If you need constant time lookup of result in particular index positions, fair enough but that's pretty rare I guess. Also you can do cursor style magic with lazy sequences and keep all that internal to the db namespace. Worth considering perhaps.
@wesley.hall thanks - great advice!
@wesley.hall with next.jdbc
the default is vector of hash map for fully-realized result sets (you can use plan
to operate via reduce
without realizing the result set). So @dharrigan’s DB functions will return []
when there are no results (not nil
).
yes, that's precisely what is happening, an empty vector when no starships (they've all been assimilated by the borg via a nasty truncate statement!)
The reason is so that the returned type is predictably a vector so the following is guaranteed to preserve order (into (jdbc/execute! ,,,) (jdbc/execute! ,,,))
If that could return nil
, then if the first query did not match, the overall result would be a list of the second query's results in reverse order 😞
@seancorfield Ahh, that's also pretty subtle, but makes sense. I haven't used the library myself but I get the reasoning there.
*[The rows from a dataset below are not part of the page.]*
-- ==== Sys2Proof/Tests/Slice0.lean ====
section
/-! SUPPORT. Tests of single steps on small states, most of them events of the worked examples of
spec/, the smoke test of the well-formedness check, and one witness for each statement with hypotheses:
states and operands that meet them, each clause at a boundary of its range. -/

namespace Sys2Proof.Tests

-- each evaluation in turn: many at once take more threads than the memory holds
set_option Elab.async false

open Sys2Proof Sys2Proof.Machine

/-! ### Small states -/

/-- The part in service, with an empty table. -/
def ready : State :=
  { State.reset with
    store := { State.reset.store with state := .idle }
    port := { State.reset.port with state := .ready, opened := true } }

/-- A request with tag 5Ah. -/
def request (q : Req) (ps : List Byte) : Request where
  req := q
  tag := 0x5A
  params := ps

/-- A state with a request in execution, the executor first in turn. -/
def serve (q : Req) (ps : List Byte) (s : State := ready) : State :=
  { s with
    rotation := .exec
    port := { s.port with executing := some (request q ps), opened := true } }

/-- The state a command leaves. -/
def after (c : Instr) (s : State) : State :=
  match exec c s with
  | .next t => t
  | .fault _ => s
  | .refused _ => s

/-- The responses a request leaves. -/
def answer (c : Instr) (q : Req) (ps : List Byte) (s : State := ready) : List Byte :=
  (after c (serve q ps s)).port.responses

/-- The tariff class of the worked example of chapter 3. -/
def class4 : TariffClass where
  price := #v[8, 12, 5, 5]
  low := 2000
  hold := 0
  resume := 500

/-- The account of the worked example of chapter 3, as it stands at the start. -/
def account5 : AccountImage where
  state := .active
  identity := 0x00417C202C48
  suspended := false
  tariffClass := 4
  group := 2
  balance := 3000
  consumption := 41200
  lowOverride := none
  lowArmed := true
  lastSequence := some 0x0F
  lastLine := some 0
  lastTime := some 1
  reportCount := 1
  gapCount := 0

/-- A state with one account in slot 005h, indexed, in class 4 of both copies. -/
def one (a : AccountImage) (pending : KindSet := 0) (s : State := ready) : State :=
  { s with
    table := [(5, { image := a, silent := false, pending := pending, dirty := false })]
    occupancy := 1
    highWater := 1
    index :=
      { s.index with
        buckets := [(bucketOf a.identity, #v[some { identity := a.identity, slot := 5 }, none, none,
          none])] }
    tariff :=
      { s.tariff with live := s.tariff.live.set 4 class4, staged := s.tariff.staged.set 4 class4 } }

/-- Slot 005h of a state. -/
def slot5 (s : State) : AccountImage := (s.account 5).image

/-- A state with one line as given. -/
def lined (n : LineNo) (l : Line) (s : State := ready) : State :=
  { s with rotation := .line n, lines := s.lines.set n l }

/-- An ACTIVE line with the receive slots given. -/
def line (slots : List RxSlot) : Line :=
  { Line.reset with mode := .active, receiver := .listening, slots := slots }

/-- A WAITING report of the account of slot 005h. -/
def report (sequence : Byte) (usage : Half) : RxSlot where
  state := .waiting
  identity := account5.identity
  sequence := sequence
  usage := usage
  ended := 1000
  deadline := 1000 + 40 * 192
  late := false
  discard := false

/-- A whole transaction: from CS_N falling to CS_N rising on a byte boundary. -/
def whole (received : List Byte) : SpiPiece where
  opens := true
  received := received
  ends := some 0

/-- A whole transaction of `n` byte times after its first byte. -/
def reading (n : Nat) : SpiPiece := whole (List.replicate n 0x00)

/-- The state of a receive slot of a READY line 0. -/
def slotState (s : State) : List RxState := s.lines[0].slots.map fun r => r.state

/-! ### Formats -/

/-- The check value of R27. -/
theorem test_crc_check_value :
    crc16 [0x31, 0x32, 0x33, 0x34, 0x35, 0x36, 0x37, 0x38, 0x39] = 0x29B1 := by decide +kernel

theorem test_crc_of_nothing : crc16 [] = 0xFFFF := by decide

theorem test_reply_frame_has_thirteen_bytes :
    (replyFrame account5.identity 0x21 { command := .on, reason := .normal, balanceClass := 1 }).take 11
      = [0xD2, 0x00, 0x41, 0x7C, 0x20, 0x2C, 0x48, 0x21, 0x00, 0x00, 0x01] := by decide +kernel

theorem test_request_codes : Req.ofCode 0x7E = some .partIdent ∧ Req.ofCode 0x2F = none := by decide

theorem test_no_row_has_bits : decodeTableWord 8 0x10 = none := rfl

/-! ### Well-formedness: the check refuses a term for each transaction byte -/

theorem test_wellFormed_refuses_request_write :
    (Instr.unknownTransaction 0x01 (reading 0)).wellFormed = false := by decide
theorem test_wellFormed_refuses_response_read :
    (Instr.unknownTransaction 0x02 (reading 0)).wellFormed = false := by decide
theorem test_wellFormed_refuses_status_read :
    (Instr.unknownTransaction 0x03 (reading 0)).wellFormed = false := by decide
theorem test_wellFormed_refuses_port_flush :
    (Instr.unknownTransaction 0x04 (reading 0)).wellFormed = false := by decide
theorem test_wellFormed_takes_others :
    (Instr.unknownTransaction 0x05 (reading 2)).wellFormed = true := by decide

/-! ### One step of a command -/

/-- The queue is first in, first out. -/
theorem test_step_takes_the_front :
    step { ready with pending := [.secondEdge, .startUp] } =
      exec .secondEdge { ready with pending := [.startUp] } := rfl

/-- A pin reset holds the part: no account, RDY released, no transaction and no start-up until STARTMODE
has been taken at the release. -/
theorem test_pinReset :
    let held := after (.pinReset .resetDriven .blank) (one account5)
    let released := after (.pinReset .released .restore) held
    held.table = [] ∧ held.rdy = false ∧
      (after (.requestWrite (whole [0x7E])) held).port = held.port ∧
      (after .startUp held).store.state = .start ∧ released.store.startMode = .restore ∧
      released.rdy = true := by
  decide +kernel

/-- A PART_RESET inside a STATUS_READ ends it: the rest of its byte times gives 00h, and CS_N rising ends
the transaction. -/
theorem test_partReset_ends_a_transaction :
    let s := after (.statusRead { opens := true, received := [0x00], ends := none }) ready
    let t := after .partReset (serve .partReset [0x00] s)
    let u := after (.statusRead { opens := false, received := [0x00], ends := some 0 }) t
    s.port.miso = [0x00, 0x01] ∧ t.port.spi.map Spi.ended = some true ∧
      u.port.miso = [0x00, 0x01, 0x00] ∧ u.port.spi = none := by decide +kernel

theorem test_partReset_interrupts_a_checkpoint :
    (after .partReset (serve .partReset [0x01]
      { ready with store := { ready.store with state := .checkpoint } })).store.lastResult =
        .interrupted := by decide +kernel

theorem test_startUp_blank :
    (after .startUp State.reset).port.state = .ready ∧
      (after .startUp State.reset).store.rewrite.length = 64 := by decide +kernel

/-- Event 1 of the worked example of chapter 6. -/
theorem test_secondEdge_marks_the_due_head :
    (after .secondEdge { ready with supv := { ready.supv with
      uptime := 9599, silenceLimit := 3600, gracePeriod := 600
      silence := [{ slot := 0x10, time := 6000 }], grace := [{ slot := 0x11, time := 9500 }] } }).supv =
    { ready.supv with
      uptime := 9600, calendar := 1, silenceLimit := 3600, gracePeriod := 600
      silence := [{ slot := 0x10, time := 6000 }], grace := [{ slot := 0x11, time := 9500 }]
      silenceMark := true } := by decide +kernel

/-- A state whose SUPV claim is for the silence or the grace head in slot 005h. -/
def due (silence : Bool) (a : AccountImage := account5) : State :=
  let s := one a
  { s with
    rotation := .supv
    supv := { s.supv with
      uptime := 100
      silenceLimit := 60
      gracePeriod := 60
      silence := if silence then [{ slot := 5, time := 40 }] else []
      grace := if silence then [] else [{ slot := 5, time := 40 }]
      silenceMark := silence
      graceMark := !silence } }

theorem test_silenceExpiry :
    ((after .silenceExpiry (due true)).account 5).silent = true ∧
      ((after .silenceExpiry (due true)).account 5).pending = 0x10 ∧
      (after .silenceExpiry (due true)).supv.silence = [] := by decide +kernel

theorem test_graceExpiry :
    (slot5 (after .graceExpiry (due false { account5 with state := .grace }))).state = .held ∧
      ((after .graceExpiry (due false { account5 with state := .grace })).account 5).pending = 0x04 ∧
      ((after .graceExpiry (due false { account5 with state := .grace })).account 5).dirty = true := by
  decide +kernel

/-- The twelve bytes of a report of slot 005h's meter, sequence 10h, usage 50. -/
def frame : List Byte :=
  let body := [0xD1, 0x00, 0x41, 0x7C, 0x20, 0x2C, 0x48, 0x10, 0x00, 0x32]
  body ++ bytes16 (crc16 body)

theorem test_frameCharacterReceived :
    let begun := after (.frameCharacterReceived 0 0 7 (.startBit 0)) (lined 0 (line []))
    begun.lines[0].receiver = .assembling [] (.character 7) ∧
      (after (.frameCharacterReceived 0 0xD1 7 .stopBit) begun).lines[0].receiver =
        .assembling [0xD1] (.gap 207) := by decide +kernel

/-- The break on a line: the character is a framing error, and a start bit is taken again once the line
has been high for a bit time. -/
theorem test_framingError :
    let begun := after (.framingError 0 7 (.startBit 0)) (lined 0 (line []))
    let broken := after (.framingError 0 7 .stopBit) begun
    broken.lines[0].counters.framingErrors = 1 ∧ broken.lines[0].receiver = .listening ∧
      (after (.frameCharacterReceived 0 0 226 (.startBit 19)) broken).lines[0].receiver =
        .listening ∧
      (after (.frameCharacterReceived 0 0 227 (.startBit 20)) broken).lines[0].receiver =
        .assembling [] (.character 227) := by decide +kernel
(I've been down this path before in production code where DB ops could return nil
and it was a mess -- I ended up with a lot of wrappers that did (or (sql/execute ,,,) [])
🙂 )
Makes sense. I've done a fair bit with dynamodb where paginating results is the norm and so dealing with lazy sequences and batch loading is kind of the bread and butter but can absolutely see where you're coming from here.
> Where do you host your private JARs? Using JitPack https://jitpack.io/, it’s nice and it has low maintenance overhead. Sometimes it’s a bit fickle: for example, the way it works, it picks up the version of a JAR from a git tag or a SHA of your GitHub hosted repo. Which is fine, except, the JAR that you want, regardless of how you reference it, is not built by default, but only when you request it for the very first time. So if you push some build where you’re referencing the release, that was never referenced before, the build will fail, because JitPack will take time to build the release on the first invocation. But once it’s built, then it’s there and you can fetch it when needed. Sometimes, this fetching can fail due to … well, sometimes it just fails, no logical reason. But because you don’t have to host anything yourself, it’s a sort of thing you can tolerate. Looking at GitHub’s new offering, the package registry: https://github.com/features/package-registry Any of you played with it?
@wesley.hall because of resource handling (JDBC connections etc), it's easier to use plan
to reduce a result set (eagerly) which actually allows you to stream very large result sets out of the database lazily. Counterintuitive, I know, but that's JDBC for you 😁
If you're exposing explicit pagination to a client, that's different of course (and you end up just requesting chunks of records at a time in separate operations).